Дарт Сидиус ворвался в палату подобно вихрю.

Что происходит?

Какое совпадение! Он собирался встретить Императора именно этим вопросом. Джедай открыл было рот для гневной тирады, но вдруг увидел ГЛАЗА Палпатина… и снова окунулся в вихрь видений. Он знал, что Сила может открыть многое, но не был готов к подобным снам наяву. Образы безжалостно возвращали юного рыцаря в место его кошмаров. В прошлое…


… два лайтсейбера включились почти одновременно, озарив призрачным светом место недавней трагедии… но Йода поднял меч в последнем салюте.

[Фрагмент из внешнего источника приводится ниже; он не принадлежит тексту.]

/-- R79: a reply is queued, or replaces the one queued for its port. -/
def queueReply (p : Port) (f : OwnFrame) (q : List OwnFrame) : List OwnFrame :=
  if q.any (isReplyOf p) then q.map fun x => if isReplyOf p x then f else x else q ++ [f]

/-- PROBE (R79). -/
def execProbe (port : Port) (sd : Time) (source : NodeAddr) (number : Byte) (s : State) : Outcome :=
  .next <|
    onFibre port sd.toNat
      (fun s =>
        { s with ri := { s.ri with
            own := queueReply port (.reply port (byte source.val) number sd.toNat) s.ri.own } }) s

/-- R80: what a matching reply makes of a port. -/
def measure (launched arrived turnaround : Nat) (x : PortRec) : PortRec :=
  if launched + turnaround ≤ arrived then
    { x with outstanding := none, delay := some ((arrived - launched - turnaround) / 2) }
  else { x with outstanding := none, probeFailures := x.probeFailures + 1 }

/-- R80: a reply that matches the outstanding PROBE of its port ends it. -/
def takeReplyFrame (port : Port) (sd : Nat) (number : Byte) (turnaround : Nat) (s : State) : State :=
  match s.ri.ports[port].outstanding with
  | none => s
  | some (k, launched) => if k = number then modPort port (measure launched sd turnaround) s else s

/-- PROBE_REPLY (R80). -/
def execProbeReply (port : Port) (sd : Time) (number : Byte) (turnaround : Word) (s : State) : Outcome :=
  .next (onFibre port sd.toNat (takeReplyFrame port sd.toNat number turnaround.toNat) s)

/-- PROBE_FAILED (R78). -/
def execProbeFailed (port : Port) (now : Time) (s : State) : Outcome :=
  let s := advance now s
  .next <|
    match s.ri.ports[port].outstanding with
    | none => s
    | some (_, launched) => if launched + Config.probeTimeout ≤ nowOf s then failProbe port s else s

/-! ### Commands (R77, R83) -/

def standsStill (l : LineState) : Bool := decide (l = .standstill ∨ l = .halted)

/-- R77. -/
def ownForgetNode (address : Byte) (s : State) : State × Reply :=
  if !isMaster s then refuse s .notMaster
  else match finOf 32 address.toNat with
    | none => refuse s .badParam
    | some a =>
      if !standsStill s.ag.lineState then refuse s .wrongState
      else if s.ri.present[a].isNone then refuse s .noSuch
      else
        let s := { s with ri := { s.ri with present := s.ri.present.set a none } }
        done (if (findCond s .nodeMissing a.val).isSome then reportGone .nodeMissing a.val s else s)

/-- R83. -/
def ownRingHeal (cell : Fin 16) (s : State) : State × Reply :=
  if !isMaster s then refuse s .notMaster
  else if !standsStill s.ag.lineState then refuse s .wrongState
  else if s.ri.heal.isSome then refuse s .busy
  else longRunning { s with ri := { s.ri with heal := some { cell := cell, returns := 0 }, healRun := 0 } }

/-- R83 at a cycle start of the master, after the line state is updated: the HEAL flag of the beat of this cycle. DESIGN
CHOICE (log entry 49): another line state ends the heal REFUSED also at the first cycle start after RING_HEAL was taken,
before HEAL was ever set. -/
def healAtCycleStart (s : State) : State :=
  match s.ri.heal with
  | none => s
  | some h =>
    if standsStill s.ag.lineState then { s with ri := { s.ri with healFlag := true } }
    else finishCell h.cell (refusal .wrongState) { s with ri := { s.ri with healFlag := false, heal := none } }

def execForgetNode (cell : Fin 16) (tag : Half) (address : Byte) (s : State) : Outcome :=
  .next (takeAs cell tag (.forgetNode address) (ownForgetNode address) s)

def execRingHeal (cell : Fin 16) (tag : Half) (s : State) : Outcome :=
  .next (takeAs cell tag .ringHeal (ownRingHeal cell) s)

end Sys2Proof.Machine
end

Палпатин громко рассмеялся подобной молчаливой капитуляции, но Магистр больше не интересовался врагом, его глаза, казалось, смотрели прямо на Энекина.

«Еще не конец…».

Скайуокер не знал, было ли это медикаментозным бредом или реальным посланием от Йоды, но это было не важно. Минута слабости прошла, и теперь он точно знал, что ответит Палпатину:

Я устал от бездействия и желаю вернуться в строй. Под вашим чутким руководством, мой господин.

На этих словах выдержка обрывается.